Can't remember if I've put pics up or not....

Although I've had mice for a while this is my first venture into breeding them. As my other mice are pets only I needed to see if I could get hold of one with more 'type' and from healthy lines. During a trip to Houten my friend picked this guy up from a breeder there. He's a lovely colour but is horrid to photograph and I'm going to have to dust him off for future pics I think as the camera picks up all the little bits of bedding. He has no white hairs at all and I understand he is extreme black. I think he's satin as he's very very shiny to the camera flash but I'm not sure as we weren't given a pedigree for him.


----------



## Laigaie (Mar 7, 2011)

Good looking boy! Satin is pretty hard to see on self blacks, since glossy healthy fur and satin seem pretty similar in that color. What had you down in Houston?


----------



## NikiP (May 7, 2013)

Wow, didn't think mice got quite that black. Stunner


----------



## windyhill (Jan 19, 2010)

He is handsome!


----------



## TwitchingWhiskers (Feb 2, 2013)

He is gorgeous.
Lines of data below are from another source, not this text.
theorem State.Inv.afterLine {s : State} (h : s.Inv) {l : HostLine} {k : Nat} {c : Context} (hk : l.ctx? = some k)
    (hc : s.ctxs[k]? = some c) (hl : l.tooLong = false) (rest : List HostLine) : (s.afterLine l rest k c).Inv where
  cur := by
    simpa [State.afterLine] using HostLine.curAfter_lt h.cur hk (List.getElem?_eq_some_iff.1 hc).1
  ctxs := fun d hd => by
    rcases List.mem_or_eq_of_mem_set hd with hm | rfl
    · exact h.ctxs d hm
    · exact HostLine.ctxAfter_inv hl (h.ctxs c (List.mem_of_getElem? hc)) s.sel s.cap

theorem State.Inv.resetCore {s : State} (h : s.Inv) : s.resetCore.Inv where
  cur := by simpa using h.cur
  ctxs := fun c hc => List.eq_of_mem_replicate hc ▸ Context.reset_inv

/-- The invariant does not see the lines of the host. -/
theorem State.Inv.inputs {s : State} (h : s.Inv) (ls : List HostLine) : State.Inv { s with inputs := ls } where
  cur := h.cur
  ctxs := h.ctxs

/-- Settles O9, by cases on the next line: none, the reset, or a line of one context. -/
theorem stepKeepsStateInv : Obligations.StepKeepsStateInv := by
  unfold Obligations.StepKeepsStateInv
  intro s t hs h
  cases hl : s.inputs with
  | nil =>
    rw [step, hl] at h
    cases h
    exact hs
  | cons l rest =>
    by_cases hr : l = .reset
    · subst hr
      rw [step_cons hl] at h
      cases h
      exact (hs.inputs rest).resetCore
    · obtain ⟨k, hk⟩ := HostLine.ctx?_of_ne_reset hr
      obtain ⟨c, hc, hlong, rfl⟩ := step_next_line hl hk h
      exact hs.afterLine hk hc hlong rest

/-- Settles O10: every context is at reset, and there is one. -/
theorem resetMeetsStateInv : Obligations.ResetMeetsStateInv := by
  unfold Obligations.ResetMeetsStateInv
  exact ⟨State.reset_ctxs_length ▸ Config.one_le_nCtx, fun c hc => State.mem_reset_ctxs hc ▸ Context.reset_inv⟩

end Sys2Proof.Machine
end

/-! SUPPORT. A line of one context reads and writes no other (spec R30, R303), on any line but the reset. -/
section
namespace Sys2Proof.Machine

/-- Settles O13: what a line does is computed from its own context, SEL, CAP and the port. -/
theorem contextReadsStayHome : Obligations.ContextReadsStayHome := by
  unfold Obligations.ContextReadsStayHome
  intro s s' t l rest k hl hl' hk hctx hsel hcap hout h
  obtain ⟨c, hc, hlong, rfl⟩ := step_next_line hl hk h
  have hc' : s'.ctxs[k]? = some c := hctx.trans hc
  refine ⟨s'.afterLine l rest k c, ?_, ?_, ?_, ?_⟩
  · simp [step_eq_afterLine hl' hk hc', hlong]
  · rw [State.afterLine_ctx_same hc', State.afterLine_ctx_same hc, hsel, hcap]
  · simp only [State.afterLine, hsel, hcap]
  · simp only [State.afterLine, hout]

/-- Settles O12: the one context written is that of the line. -/
theorem contextWritesStayHome : Obligations.ContextWritesStayHome := by
  unfold Obligations.ContextWritesStayHome
  intro s t l rest k hl hk h j hj
  obtain ⟨c, -, -, rfl⟩ := step_next_line hl hk h
  exact State.afterLine_ctx_ne hj s l rest c

end Sys2Proof.Machine
end

/-! SUPPORT. What no line but the reset undoes (spec R36, R40): a `written` bit that is set, and a selector that is
chosen. -/
section
namespace Sys2Proof.Machine

/-- Every `written` bit of `c` is set in `c'` too. -/
def Context.KeepsWritten (c c' : Context) : Prop := ∀ r : Source, c.isWritten r = true → c'.isWritten r = true

theorem Context.KeepsWritten.of_eq {c c' : Context} (hop : ∀ r, c'.opReg r = c.opReg r)
    (hres : ∀ r, c'.resReg r = c.resReg r) (hin : c'.inBuf = c.inBuf) : c.KeepsWritten c' := by
  intro r h
  cases r with
  | op r => simpa [Context.isWritten, hop] using h
  | res r => simpa [Context.isWritten, hres] using h
  | input => simpa [Context.isWritten, hin] using h

theorem Context.setOpReg_keepsWritten (c : Context) (r : OpReg) (v : Word64) : c.KeepsWritten (c.setOpReg r v) := by
  intro q h
  cases q with
  | op q =>
    by_cases hq : q = r
    · simp [Context.isWritten, hq]
    · simpa [Context.isWritten, hq] using h
  | res q => simpa [Context.isWritten] using h
  | input => simpa [Context.isWritten] using h

theorem Context.setInput_keepsWritten (c : Context) (bs : List Byte) : c.KeepsWritten (c.setInput bs) := by
  intro q h
  cases q with
  | op q => simpa [Context.isWritten] using h
  | res q => simpa [Context.isWritten] using h
  | input => rfl

@[simp] theorem Context.setResults_resReg_written (c : Context) (d : Digest) (r : ResReg) :
    ((c.setResults d).resReg r).written = true := by cases r <;> rfl

theorem Context.apply_keepsWritten (c : Context) (e : Effect) : c.KeepsWritten (c.apply e) := by
  cases e with
  | digest d =>
    intro q h
    cases q with
    | op q => simpa [Context.isWritten, Context.apply] using h
    | res q => simp [Context.isWritten, Context.apply]
    | input => exact h
  | move dst v =>
    have hadv : (c.setOpReg dst v).KeepsWritten (c.setOpReg dst v).advance := .of_eq (by simp) (by simp) rfl
    exact fun q h => hadv q (c.setOpReg_keepsWritten dst v q h)
  | fault code info => exact .of_eq (by simp [Context.apply]) (by simp [Context.apply]) rfl

theorem HostLine.ctxAfter_keepsWritten {l : HostLine} (hr : l ≠ .reset) (sel : Selector) (cap : BitVec 2)
    (c : Context) : c.KeepsWritten (l.ctxAfter sel cap c) := by
  cases l with
  | command k cw =>
    simp only [HostLine.ctxAfter]
    cases c.wordReaction sel cap cw with
    | idle => exact fun _ h => h
    | act e crc => exact c.apply_keepsWritten e
  | set k r v => exact c.setOpReg_keepsWritten r v
  | loadIn k bs => exact c.setInput_keepsWritten bs
  | read k r => exact fun _ h => h
  | reset => exact absurd rfl hr

/-- Settles O15: the line's own context keeps its `written` bits, and every other context is as it was. -/
theorem writtenBitsOnlySet : Obligations.WrittenBitsOnlySet := by
  unfold Obligations.WrittenBitsOnlySet
  intro s t l rest k c hl hr hc h
  obtain ⟨j, hj⟩ := HostLine.ctx?_of_ne_reset hr
  obtain ⟨d, hd, -, rfl⟩ := step_next_line hl hj h
  by_cases hkj : k = j
  · subst hkj
    obtain rfl : c = d := Option.some.inj (hc.symm.trans hd)
    exact ⟨_, State.afterLine_ctx_same hd l rest, HostLine.ctxAfter_keepsWritten hr s.sel s.cap c⟩
  · exact ⟨c, (State.afterLine_ctx_ne hkj s l rest d).trans hc, fun _ h => h⟩

/-- A reaction leaves SEL or takes it from UNINIT to `probe(CAP)` (spec R260). -/
theorem Reaction.selAfter_cases (q : Reaction) (sel : Selector) (cap : BitVec 2) :
    q.selAfter sel cap = sel ∨ (sel = .uninit ∧ q.selAfter sel cap = probe cap) := by
  cases q with
  | idle => exact .inl rfl
  | act e crc =>
    cases crc with
    | false => exact .inl rfl
    | true => by_cases h : sel = .uninit <;> simp [Reaction.selAfter, h]

theorem HostLine.selAfter_cases {l : HostLine} (hr : l ≠ .reset) (sel : Selector) (cap : BitVec 2) (c : Context) :
    l.selAfter sel cap c = sel ∨ (sel = .uninit ∧ l.selAfter sel cap c = probe cap) := by
  cases l with
  | command k cw => exact Reaction.selAfter_cases _ sel cap
  | set | loadIn | read => exact .inl rfl
  | reset => exact absurd rfl hr

/-- Settles O30, by the two things a line can do to SEL. -/
theorem selectorWrittenOnce : Obligations.SelectorWrittenOnce := by
  unfold Obligations.SelectorWrittenOnce
  intro s t l rest hl hr h
  obtain ⟨k, hk⟩ := HostLine.ctx?_of_ne_reset hr
  obtain ⟨c, -, -, rfl⟩ := step_next_line hl hk h
  rcases HostLine.selAfter_cases hr s.sel s.cap c with hsel | ⟨hu, hsel⟩
  · exact ⟨fun _ => hsel, fun hu => .inl (hsel.trans hu)⟩
  · exact ⟨fun hn => absurd hu hn, fun _ => .inr hsel⟩

end Sys2Proof.Machine
end

/-! SUPPORT. The value under a clear `written` bit decides nothing (spec R36): contexts that agree react alike, and
agree again after every line. -/
section
namespace Sys2Proof.Machine

section Agreement
variable {c c' : Context} (h : c.Agrees c')
include h

theorem Context.Agrees.isWritten (r : Source) : c.isWritten r = c'.isWritten r := by
  cases r with
  | op r => exact (h.op r).1
  | res r => exact (h.res r).1
  | input => exact h.inBuf.1

theorem Context.Agrees.firstUnwritten (reads : List Source) : c.firstUnwritten reads = c'.firstUnwritten reads := by
  simp [Context.firstUnwritten, h.isWritten]

/-- What is written holds the same. -/
theorem Context.Agrees.sameAt {r : Source} (hw : c.isWritten r = true) : c.SameAt c' r := by
  cases r with
  | op r => exact (h.op r).2 hw
  | res r => exact (h.res r).2 hw
  | input => exact h.inBuf.2 hw

theorem Context.Agrees.answer (q : Reaction) : c.answer q = c'.answer q := by
  rw [Context.answer, Context.answer, Context.faulted, Context.faulted, h.fault]

end Agreement

/-- Whether a command evaluates the CRC32C step is decided by what it reads (spec R260). -/
theorem usesCrc_congr {i : Instr} {c c' : Context} (h : ∀ r ∈ readsOf i, c.SameAt c' r) :
    usesCrc i c = usesCrc i c' := by
  cases i with
  | hash128Crc | hash128CrcSeed =>
    have hm : c.inBuf.cells = c'.inBuf.cells := h .input (by simp [readsOf])
    rw [usesCrc, usesCrc, Context.len, Context.len, hm]
  | _ => rfl

/-- The effect of a command on the same reads, SEL and CAP is the same. -/
theorem effectOf_congr_same {i : Instr} {c c' : Context} (h : ∀ r ∈ readsOf i, c.SameAt c' r) (sel : Selector)
    (cap : BitVec 2) : effectOf sel cap c i = effectOf sel cap c' i := by
  by_cases hsel : i = .rdsel
  · subst hsel; rfl
  · by_cases hcap : i = .rdcap
    · subst hcap; rfl
    · exact effectOf_congr hsel hcap h sel sel cap cap

section Reactions
variable {c c' : Context} (h : c.Agrees c') (sel : Selector) (cap : BitVec 2)
include h

theorem Context.Agrees.ruleReaction (i : Instr) : c.ruleReaction sel cap i = c'.ruleReaction sel cap i := by
  unfold Context.ruleReaction
  rw [← h.firstUnwritten]
  cases hw : c.firstUnwritten (readsOf i) with
  | some r => rfl
  | none =>
    have hsame : ∀ r ∈ readsOf i, c.SameAt c' r := fun r hr => h.sameAt (Context.firstUnwritten_eq_none.1 hw r hr)
    simp only [effectOf_congr_same hsame, usesCrc_congr hsame]

theorem Context.Agrees.commandReaction (i : Instr) : c.commandReaction sel cap i = c'.commandReaction sel cap i := by
  rw [Context.commandReaction, Context.commandReaction, h.ruleReaction, h.answer]

theorem Context.Agrees.wordReaction (cw : Word32) : c.wordReaction sel cap cw = c'.wordReaction sel cap cw := by
  unfold Context.wordReaction
  cases decode cw with
  | ok i => exact h.commandReaction sel cap i
  | error e => exact h.answer _

end Reactions

theorem Reg.Agrees.toHost {r r' : Reg} (h : r.Agrees r') : r.toHost = r'.toHost := by
  cases hw : r.written with
  | false => simp [Reg.toHost, ← h.1, hw]
  | true => simp [Reg.toHost, ← h.1, hw, h.2 hw]

/-- What `READ` returns (spec R91). -/
theorem Context.Agrees.hostValue {c c' : Context} (h : c.Agrees c') (r : HostReg) : c.hostValue r = c'.hostValue r := by
  cases r with
  | operand r => exact (h.op r).toHost
  | result r => exact (h.res r).toHost
  | inBuf | len =>
    cases hw : c.inBuf.written with
    | false => simp [Context.hostValue, ← h.inBuf.1, hw]
    | true => simp [Context.hostValue, ← h.inBuf.1, hw, Context.len, h.inBuf.2 hw]
  | fault => simp [Context.hostValue, h.fault]
  | faultInfo => simp [Context.hostValue, h.faultInfo]

theorem Reg.Agrees.refl (r : Reg) : r.Agrees r := ⟨rfl, fun _ => rfl⟩

section Updates
variable {c c' : Context} (h : c.Agrees c')
include h

theorem Context.Agrees.setOpReg (r : OpReg) (v : Word64) : (c.setOpReg r v).Agrees (c'.setOpReg r v) where
  op := fun q => by
    by_cases hq : q = r
    · simpa [hq] using Reg.Agrees.refl _
    · simpa [hq] using h.op q
  res := by simpa using h.res
  inBuf := by simpa using h.inBuf
  fault := by simpa using h.fault
  faultInfo := by simpa using h.faultInfo
  cmdIndex := by simpa using h.cmdIndex

theorem Context.Agrees.setInput (bs : List Byte) : (c.setInput bs).Agrees (c'.setInput bs) where
  op := by simpa using h.op
  res := by simpa using h.res
  inBuf := ⟨rfl, fun _ => rfl⟩
  fault := h.fault
  faultInfo := h.faultInfo
  cmdIndex := h.cmdIndex

theorem Context.Agrees.advance : c.advance.Agrees c'.advance where
  op := by simpa using h.op
  res := by simpa using h.res
  inBuf := h.inBuf
  fault := h.fault
  faultInfo := h.faultInfo
  cmdIndex := congrArg (· + 1) h.cmdIndex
I love blacks. :love1


----------



## ThatCertainGlow (Jun 23, 2012)

Lovely boy.  Black mice have always been one of my top favorites. Extreme blacks, at least in the US, are mice whose faults hairs, or inner ear fault are white/clear, not tan. The standard calls for full pigment coverage. There is a line of thought that extreme blacks can achieve a deeper pigment effect than just blacks. I don't know. The blacks bred in the UK seem to contradict that idea.
Blacks are very shiny, satin or otherwise. The belly fur can give you an idea, because satin has a metallic sheen. For confirmation, if it's important, you can scruff him, and check his teeth. 
White/clear = Satin 
Yellow = not Satin

Please don't ask me the earliest age you can check the teeth though. LOL I keep thinking I should look early, so I can answer that question, but I hate scruffing them without a really good cause... I do know you can see the teeth color at weaning age. My guess would be you can check teeth when they start eating solid foods.


----------



## Cait (Oct 3, 2008)

Laigaie said:


> What had you down in Houston?


Houten, not Houston  It's a Dutch animal expo type thing held a couple of times a year.


----------



## Laigaie (Mar 7, 2011)

Yeah. I picked up from other posts that this wasn't a poor spelling from someone in the US, but a thing with which I am unfamiliar from someone in the UK. Took me a few very confused posts, though.


----------